-- ==== Sys2Proof/Machine/Tiers.lean ====
section
/-! DEFINITION. The tiers' commands: MIGRATE, the movers, scrub, quotas, the probe (R227 to R247). -/

namespace Sys2Proof.Machine

/-! ### Rights (R58) -/

/-- Whether a function's write to the registers of a context takes effect: its tenant owns the context. -/
def Dev.ctxWritable (d : Dev) (fn c : Nat) : Bool := d.served && d.flag F.ctxCfg_valid c && d.tenantOf c = fn

/-- The same where the chapter gives tenant 0 every context. -/
def Dev.ctxWritable0 (d : Dev) (fn c : Nat) : Bool := d.served && d.flag F.ctxCfg_valid c && (d.tenantOf c = fn || fn = 0)

/-! ### MIGRATE (R235, R236) -/

/-- The fields of a MIGRATE descriptor (Table 11.4). -/
structure Migrate where
  tier : Nat
  fallback : Bool
  lazy : Bool
  w : Bool
  comp : Bool
  gran : Nat
  va : Nat
  len : Nat
  deriving DecidableEq, Repr

/-- Read the fields. -/
def Migrate.of (bs : List Byte) : Migrate :=
  let f := fieldAt bs 17 1
  ⟨bitsOf f 0 2, bitOf f 2, bitOf f 3, bitOf f 4, bitOf f 5, fieldAt bs 18 1, fieldAt bs 24 8, fieldAt bs 32 8⟩

/-- The level of the leaves that GRAN names. -/
def Migrate.level (m : Migrate) : Nat := 3 - m.gran

/-- First granule and number of granules of 16 KiB. -/
def Migrate.g0 (m : Migrate) : Nat := m.va / pageBytes
def Migrate.gn (m : Migrate) : Nat := m.len / pageBytes

/-- The form of a MIGRATE (Table 11.5, INTERNAL). -/
def migrateForm (bs : List Byte) (isMap : Bool) : Bool :=
  let m := Migrate.of bs
  let size := leafFrames m.level * pageBytes
  m.tier < 3 && fieldAt bs 17 1 < 64 && m.gran < 3 && (isMap || (!m.lazy && !m.w && !m.comp && m.gran = 0)) &&
    allZero (slice bs 19 5) && allZero (slice bs 40 24) && m.va % size = 0 && 0 < m.len && m.len % size = 0

/-- Whether a MOVE in progress holds part of a range of granules: a later operation on it waits (R238). -/
def Dev.moveHolds (d : Dev) (c g n : Nat) : Bool := (d.ctx c).moves.any fun m => m.start < g + n && g < m.start + m.grans

/-- Whether every granule of a range is mapped. -/
def Dev.allMapped (d : Dev) (c g n : Nat) : Bool := d.mapped c (g * pageBytes) (n * pageBytes)

/-- Whether some leaf that a range meets lies in it only in part. -/
def cutsLeaf (ls : List (Nat × Leaf)) (g n : Nat) : Bool :=
  ls.any fun e => e.1 < g || g + n < e.1 + leafFrames e.2.level

/-- With no package, an operation that names the heart note ends with QUOTA (R251). -/
def Dev.noHeart (d : Dev) (tier : Nat) : Bool := tier = 1 && heartFrames d.cfg = 0

/-- Whether a MIGRATE that the device took before this one, on whatever queue of the context, stands untried on a range that overlaps
(R238). -/
def Dev.migrateAhead (d : Dev) (c q i : Nat) (m : Migrate) : Bool :=
  match d.desc q i with
  | some me => (d.queuesOf c).any fun p => (d.queue p).descs.any fun x =>
      let y := Migrate.of x.bytes
      x.ord < me.ord && !x.accepted && fieldAt x.bytes 0 1 = 7 && migrateForm x.bytes (fieldAt x.bytes 16 1 = 0) &&
        y.va < m.va + m.len && m.va < y.va + y.len
  | none => false

/-- Run a MIGRATE operation after the checks common to all four: form, overlap with an earlier one. -/
def Dev.withMigrate (d : Dev) (q i op : Nat) (f : Nat → Waiter → Migrate → Dev → Dev) : Dev :=
  d.withDesc q i 7 op fun c w bs d =>
    let m := Migrate.of bs
    if !migrateForm bs (op = 0) then d.complete w Status.internal 0
    else if d.moveHolds c m.g0 m.gn || d.migrateAhead c q i m then d
    else if op ≠ 0 && !d.allMapped c m.g0 m.gn then d.complete w Status.pageFault 0
    else if op ≠ 0 && cutsLeaf ((d.ctx c).leavesIn m.g0 m.gn) m.g0 m.gn then d.complete w Status.integrity 0
    else f c w m d

/-! ### MAP, UNMAP, HINT -/

/-- The unallocated leaf that a MAP makes. -/
def Migrate.leaf (m : Migrate) : Leaf :=
  { level := m.level, tier := m.tier, w := m.w, comp := m.comp, poison := false, moving := false, alloc := false,
    fallback := m.fallback, pref := m.tier, frame := 0, kind := .map }

/-- The granules at which the leaves of a MAP start. -/
def Migrate.starts (m : Migrate) : List Nat :=
  (List.range (m.gn / leafFrames m.level)).map fun i => m.g0 + i * leafFrames m.level

/-- Allocate the frames of new leaves at once: how many lie below the PREF tier, or none when one finds no tier. -/
def Dev.touchAll (d : Dev) (c : Nat) (l : Leaf) : List Nat → Nat → Option Nat × Dev
  | [], n => (some n, d)
  | k :: ks, n =>
    match d.firstTouch c k l with
    | (true, d) =>
      let below := match SMap.find (d.ctx c).leaves k with
        | some x => if x.tier = l.pref then 0 else 1
        | none => 0
      d.touchAll c l ks (n + below)
    | (false, d) => (none, d)

/-- A refusal for room changes nothing but TIER_STAT.FULL, when a frame was missing within the limit (R244). -/
def Dev.refuseQuota (d tried : Dev) (w : Waiter) : Dev :=
  (d.put F.tierStat_full 0 (max (d.get F.tierStat_full 0) (tried.get F.tierStat_full 0))).complete w Status.quota 0

/-- MAP creates leaves; without LAZY it allocates their frames at once (R235). -/
def Dev.map (q i : Nat) (d : Dev) : Dev :=
  d.withMigrate q i 0 fun c w m d =>
    if 2 ^ 50 < m.va + m.len || (d.ctx c).anyLeaf m.g0 m.gn || d.deviceMeets c m.va m.len then
      d.complete w Status.pageFault 0
    else
      let ls := m.starts.foldl (fun ls k => SMap.set ls k m.leaf) (d.ctx c).leaves
      if m.lazy then
        if d.noHeart m.tier then d.complete w Status.quota 0
        else (d.setLeaves c ls).complete w Status.ok m.starts.length
      else if d.noHeart m.tier then d.complete w Status.quota 0
      else if !d.tablesFit c ls 0 then (d.noteFull (d.tablesStarved c ls 0)).complete w Status.quota 0
      else
        match (d.setLeaves c ls).touchAll c m.leaf m.starts 0 with
        | (some below, d) => d.complete w Status.ok (m.starts.length + below * 2 ^ 32)
        | (none, tried) => d.refuseQuota tried w

/-- UNMAP frees the frames and removes the leaves of a range that the device did not map itself. -/
def Dev.unmap (q i : Nat) (d : Dev) : Dev :=
  d.withMigrate q i 1 fun c w m d =>
    let ls := (d.ctx c).leavesIn m.g0 m.gn
    if d.deviceMeets c m.va m.len || ls.any (fun e => e.2.kind ≠ .map) then d.complete w Status.integrity 0
    else (d.dropLeaves c (ls.map (·.1))).complete w Status.ok ls.length

/-- HINT rewrites PREF and FALLBACK in every leaf of the range; an Accord bank is named by no MIGRATE (R195). -/
def Dev.hint (q i : Nat) (d : Dev) : Dev :=
  d.withMigrate q i 3 fun c w m d =>
    let ls := (d.ctx c).leavesIn m.g0 m.gn
    if ls.any fun e => e.2.kind = .accord then d.complete w Status.integrity 0
    else if d.noHeart m.tier then d.complete w Status.quota 0
    else
      (d.each ls fun e d => d.setLeaf c e.1 { e.2 with pref := m.tier, fallback := m.fallback }).complete w Status.ok ls.length

/-! ### MOVE: reservation (R237, R241, R242) -/

/-- Reserve a place for one granule in the first of some tiers that takes it: the tier and frame. A granule that lies
there already keeps its place. -/
def Dev.reserve (d : Dev) (c : Nat) (l : Leaf) (dest : Nat) : List Nat → Option (Nat × Nat) × Dev
  | [] => (none, d)
  | t :: ts =>
    let n := leafFrames l.level
    if t = l.tier then (some (t, l.frame), d)
    else if l.kind = .kv && t = 2 && t ≠ dest then d.reserve c l dest ts
    else if l.kind = .kv && t = 0 then
      match (if d.get F.kvPool_free c = 0 then none else d.findRun 0 1) with
      | some f => (some (0, f), ((d.takeFrames 0 f 1).modCtx c fun x => { x with kvUsed := x.kvUsed + 1 }).kvCount c)
      | none => d.reserve c l dest ts
    else if !d.quotaOk c t (n * pageBytes) then d.reserve c l dest ts
    else
      match d.allocFrames t n with
      | (some f, d) => (some (t, f), d.charge c t (n * pageBytes))
      | (none, d) => d.reserve c l dest ts
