-- ==== Sys2Proof/Machine/Coll.lean ====
section
/-! DEFINITION. Collective groups and their operations: GROUP and JOIN, reductions through the cell, row and hall stages, gathers,
barriers, aborts, detached receivers (R283 to R299). -/

namespace Sys2Proof.Machine

/-! ### The fields of a COLL record (Table 13.3) -/

/-- Bytes 16 to 63 of a COLL descriptor or of a clause's record. -/
structure CollRec where
  op : Nat
  flags : Nat
  group : Nat
  cfg : Nat
  count : Nat
  src : Nat
  dst : Nat
  root : Nat
  tmo : Nat
  lo : Nat
  hi : Nat
  deriving DecidableEq, Repr

/-- Read the fields. -/
def CollRec.of (bs : List Byte) : CollRec :=
  ⟨fieldAt bs 16 1, fieldAt bs 17 1, fieldAt bs 18 1, fieldAt bs 19 1, fieldAt bs 20 4, fieldAt bs 24 8, fieldAt bs 32 8,
   fieldAt bs 40 2, fieldAt bs 44 4, fieldAt bs 48 8, fieldAt bs 56 8⟩

/-- RED, SFMT and the destination record. -/
def CollRec.red (r : CollRec) : Nat := r.flags % 2
def CollRec.sfmt (r : CollRec) : Nat := bitsOf r.flags 4 4
def CollRec.drec (r : CollRec) : TRec := TRec.ofWords r.lo r.hi

/-- The number by which the model tells a full-stop barrier (R291) from the operations of Table 13.3. -/
def barrierOp : Nat := 7

/-- Whether the operation is a reduction. -/
def isReduction (op : Nat) : Bool := op = 2 || op = 3 || op = barrierOp

/-- The signature of R285. -/
def CollRec.sig (r : CollRec) : CollSig := ⟨r.op, r.red, r.count, r.root, r.drec.fmt⟩

/-- Reserved fields, unused fields and field ranges (R293, R294, INTERNAL). -/
def CollRec.formOk (r : CollRec) (bs : List Byte) : Bool :=
  let noRed := r.flags = 0 && r.lo = 0 && r.hi = 0
  r.op < 7 && r.group < 64 && allZero (slice bs 42 2) &&
    (if r.op = 0 then noRed && r.dst = 0 && r.root = 0 && r.cfg < 8 && bitsOf r.cfg 1 2 ≠ 3 && 1 ≤ r.count && r.count ≤ 4096
     else if r.op = 1 || r.op = 6 then
       noRed && r.cfg = 0 && r.count = 0 && r.src = 0 && r.dst = 0 && r.root = 0 && r.tmo = 0
     else if isReduction r.op then
       bitsOf r.flags 1 3 = 0 && r.sfmt ≤ 8 && r.cfg = 0 && 1 ≤ r.count && r.root = 0 && r.tmo = 0
     else noRed && r.cfg = 0 && r.count % 64 = 0 && r.tmo = 0 && (r.op = 5 || r.root = 0))

/-! ### The stages of a reduction (R286) -/

/-- Elements of a chunk. -/
def chunkElems : Nat := 1536

/-- The owner of chunk `k` in a cell of a group, whose fabric ranks stand in logical-rank order. -/
def cellOwner (ranks : List Nat) (k cell : Nat) : Nat :=
  let s := ranks.filter fun r => r / 16 = cell
  s.getD (k % max 1 s.length) 0

/-- The cells of a row, and the rows, in order of their lowest logical rank. -/
def cellsIn (ranks : List Nat) (row : Nat) : List Nat := ((ranks.filter fun r => r / 256 = row).map (· / 16)).eraseDups
def rowsIn (ranks : List Nat) : List Nat := (ranks.map (· / 256)).eraseDups

/-- The row root of chunk `k` in a row, and the hall root. -/
def rowRoot (ranks : List Nat) (k row : Nat) : Nat :=
  let cs := cellsIn ranks row
  cellOwner ranks k (cs.getD (k / 16 % max 1 cs.length) 0)
def hallRoot (ranks : List Nat) (k : Nat) : Nat :=
  let rs := rowsIn ranks
  rowRoot ranks k (rs.getD (k / 256 % max 1 rs.length) 0)

/-- The chunks that a member owns, and the members that own chunk `k`. -/
def ownedChunks (ranks : List Nat) (dev n : Nat) : List Nat :=
  (List.range n).filter fun k => cellOwner ranks k (dev / 16) = dev
def chunkOwners (ranks : List Nat) (k : Nat) : List Nat := ((ranks.map (· / 16)).eraseDups).map (cellOwner ranks k)

/-- Combine the inputs of a stage in the order given: a sum, or under RED 1 a maximum (R287). -/
def combineInputs (red : Nat) : List (List W32) → List W32
  | [] => []
  | x :: xs => xs.foldl (fun a b => List.zipWith (if red = 1 then fmax else fadd) a b) x

/-- Every entry, where all are present. -/
def allOf {α : Type} : List (Option α) → Option (List α)
  | [] => some []
  | none :: _ => none
  | some x :: xs => (allOf xs).map (x :: ·)

/-- What another member sent for a chunk on the way to the roots. -/
def CollOp.up (o : CollOp) (k dev : Nat) : Option (List W32) := (o.ups.find? fun u => u.1 = k && u.2.1 = dev).map (·.2.2)

/-- The result of the cell, row and hall stage of chunk `k` at a device, once it is the stage's device and has every input. -/
def CollOp.cellSum (o : CollOp) (ranks : List Nat) (me k : Nat) : Option (List W32) :=
  if cellOwner ranks k (me / 16) = me then
    (allOf ((ranks.filter fun r => r / 16 = me / 16).map fun r => if r = me then o.chunks[k]? else o.up k r)).map (combineInputs o.sig.red)
  else none
def CollOp.rowSum (o : CollOp) (ranks : List Nat) (me k : Nat) : Option (List W32) :=
  if rowRoot ranks k (me / 256) = me then
    (allOf ((cellsIn ranks (me / 256)).map fun c =>
      let r := cellOwner ranks k c
      if r = me then o.cellSum ranks me k else o.up k r)).map (combineInputs o.sig.red)
  else none
def CollOp.hallSum (o : CollOp) (ranks : List Nat) (me k : Nat) : Option (List W32) :=
  if hallRoot ranks k = me then
    (allOf ((rowsIn ranks).map fun w =>
      let r := rowRoot ranks k w
      if r = me then o.rowSum ranks me k else o.up k r)).map (combineInputs o.sig.red)
  else none

/-- The stage results that stand at a device: stage and chunk. -/
def CollOp.stands (o : CollOp) (ranks : List Nat) (me : Nat) : List (Nat × Nat) :=
  if !o.running then [] else
    (List.range o.chunks.length).flatMap fun k =>
      (if (o.cellSum ranks me k).isSome then [((0, k) : Nat × Nat)] else []) ++
      (if (o.rowSum ranks me k).isSome then [((1, k) : Nat × Nat)] else []) ++
      (if (o.hallSum ranks me k).isSome then [((2, k) : Nat × Nat)] else [])

/-! ### Numbers on the wire (R287 to R289) -/

/-- A source element widened to FP32. -/
def widenSrc (sfmt : Nat) (bits : Nat) : W32 := toF32 (decodeElem sfmt bits)

/-- The values that a stage's result has at the next stage, after the NARROW format of the group, and the conversion that formed them (R65).
A chunk of FB8 that holds an infinity or a NaN is not converted: its tensor scale is sent as NaN. -/
def narrowed (narrow : Nat) (ws : List W32) : List W32 × ConvRun :=
  if narrow = 1 then
    let c := convRow 1 true one32 none (ws.map fun w => (f32 w, Round.nearest))
    (c.elems.map (widen 1 one32 0), c)
  else if narrow = 2 then
    if ws.any fbad then (ws.map fun _ => qnan, ConvRun.empty) else
      let ts := tensorScale 0xD (amaxOf (ws.map f32))
      let c := convRow 0xD false ts none (ws.map fun w => (f32 w, Round.nearest))
      ((List.range ws.length).map fun i => widen 0xD ts (c.scales.getD (i / 16) 0) (c.elems.getD i 0), c)
  else (ws, ConvRun.empty)

/-- Data bytes of a chunk of `n` elements in a NARROW format. -/
def wireBytes (narrow n : Nat) : Nat := if narrow = 0 then 4 * n else if narrow = 1 then 2 * n else 4 + ceilDiv n 16 + n

/-- A chunk rounded once into the destination format: its element bytes and its scale bytes, and the conversion's flags. -/
def roundChunk (r : TRec) (ws : List W32) : List Byte × ConvRun :=
  let c := convRow r.fmt r.nonsat r.ts none (ws.map fun w => (f32 w, Round.nearest))
  (packElems r.fmt (c.elems ++ List.replicate (roundUp c.elems.length (max 1 (blockSize r.fmt)) - c.elems.length) 0) ++
     c.scales.map (BitVec.ofNat 8), c)

/-- The element bytes of a rounded chunk of `n` elements. -/
def chunkBytes (fmt n : Nat) : Nat := elemBytes fmt (roundUp n (max 1 (blockSize fmt)))

/-! ### A group's operations -/

/-- The members' fabric ranks in logical-rank order, while the group is being created too. -/
def Group.table (x : Group) : List (Nat × Nat) := match x.forming with | some f => f.members | none => x.members
def Dev.ranksOf (d : Dev) (g : Nat) : List Nat := (d.group g).members.map (·.1)

/-- The operation of a number. -/
def Group.op (x : Group) (num : Nat) : Option CollOp := x.ops.find? fun o => o.num = num

/-- Change an operation. -/
def Dev.modOp (d : Dev) (g num : Nat) (f : CollOp → CollOp) : Dev :=
  d.modGroup g fun x => { x with ops := x.ops.map fun o => if o.num = num then f o else o }

/-- Put an operation in series order. -/
def insertOp (o : CollOp) : List CollOp → List CollOp
  | [] => [o]
  | x :: xs => if o.num < x.num then o :: x :: xs else x :: insertOp o xs

/-- An operation that this member has not issued yet: of it only other members' flits are known. -/
def CollOp.early (num : Nat) : CollOp :=
  ⟨num, ⟨0, 0, 0, 0, 0⟩, 0, 0, 0, 0, 0, none, none, none, false, [], [], [], [], [], [], 0, .user, [], [], []⟩

/-- Whether this member still has a part as a receiver in an operation that it has issued. -/
def CollOp.mine (o : CollOp) : Bool := o.who.isSome || o.core.isSome || o.use ≠ .user

/-- The NARROW format under which an operation's stage results travel: the barrier's (R291) and the vote's (R318) are FP32. -/
def Dev.narrowOf (d : Dev) (g : Nat) (o : CollOp) : Nat := if o.use = .user then d.get F.fabGrpCfg_narrow g else 0

/-- Set the flags of a conversion of an operation in its context (R65). -/
def Dev.flagColl (d : Dev) (g : Nat) (conv : ConvRun) : Dev :=
  let c := d.get F.fabGrpCfg_ctx g
  let d := if conv.sat then d.put F.ctxNumStat_sat c 1 else d
  if conv.badIn then d.put F.ctxNumStat_nan_cvt c 1 else d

·····

From the first line of the records above down to the line containing "allZero (slice bs 19", repeat each line exactly as written. Include both of those lines and add nothing.

#### Exercise response:
-- ==== Sys2Proof/Machine/Tiers.lean ====
section
/-! DEFINITION. The tiers' commands: MIGRATE, the movers, scrub, quotas, the probe (R227 to R247). -/

namespace Sys2Proof.Machine

/-! ### Rights (R58) -/

/-- Whether a function's write to the registers of a context takes effect: its tenant owns the context. -/
def Dev.ctxWritable (d : Dev) (fn c : Nat) : Bool := d.served && d.flag F.ctxCfg_valid c && d.tenantOf c = fn

/-- The same where the chapter gives tenant 0 every context. -/
def Dev.ctxWritable0 (d : Dev) (fn c : Nat) : Bool := d.served && d.flag F.ctxCfg_valid c && (d.tenantOf c = fn || fn = 0)

/-! ### MIGRATE (R235, R236) -/

/-- The fields of a MIGRATE descriptor (Table 11.4). -/
structure Migrate where
  tier : Nat
  fallback : Bool
  lazy : Bool
  w : Bool
  comp : Bool
  gran : Nat
  va : Nat
  len : Nat
  deriving DecidableEq, Repr

/-- Read the fields. -/
def Migrate.of (bs : List Byte) : Migrate :=
  let f := fieldAt bs 17 1
  ⟨bitsOf f 0 2, bitOf f 2, bitOf f 3, bitOf f 4, bitOf f 5, fieldAt bs 18 1, fieldAt bs 24 8, fieldAt bs 32 8⟩

/-- The level of the leaves that GRAN names. -/
def Migrate.level (m : Migrate) : Nat := 3 - m.gran

/-- First granule and number of granules of 16 KiB. -/
def Migrate.g0 (m : Migrate) : Nat := m.va / pageBytes
def Migrate.gn (m : Migrate) : Nat := m.len / pageBytes

/-- The form of a MIGRATE (Table 11.5, INTERNAL). -/
def migrateForm (bs : List Byte) (isMap : Bool) : Bool :=
  let m := Migrate.of bs
  let size := leafFrames m.level * pageBytes
  m.tier < 3 && fieldAt bs 17 1 < 64 && m.gran < 3 && (isMap || (!m.lazy && !m.w && !m.comp && m.gran = 0)) &&
    allZero (slice bs 19 5) && allZero (slice bs 40 24) && m.va % size = 0 && 0 < m.len && m.len % size = 0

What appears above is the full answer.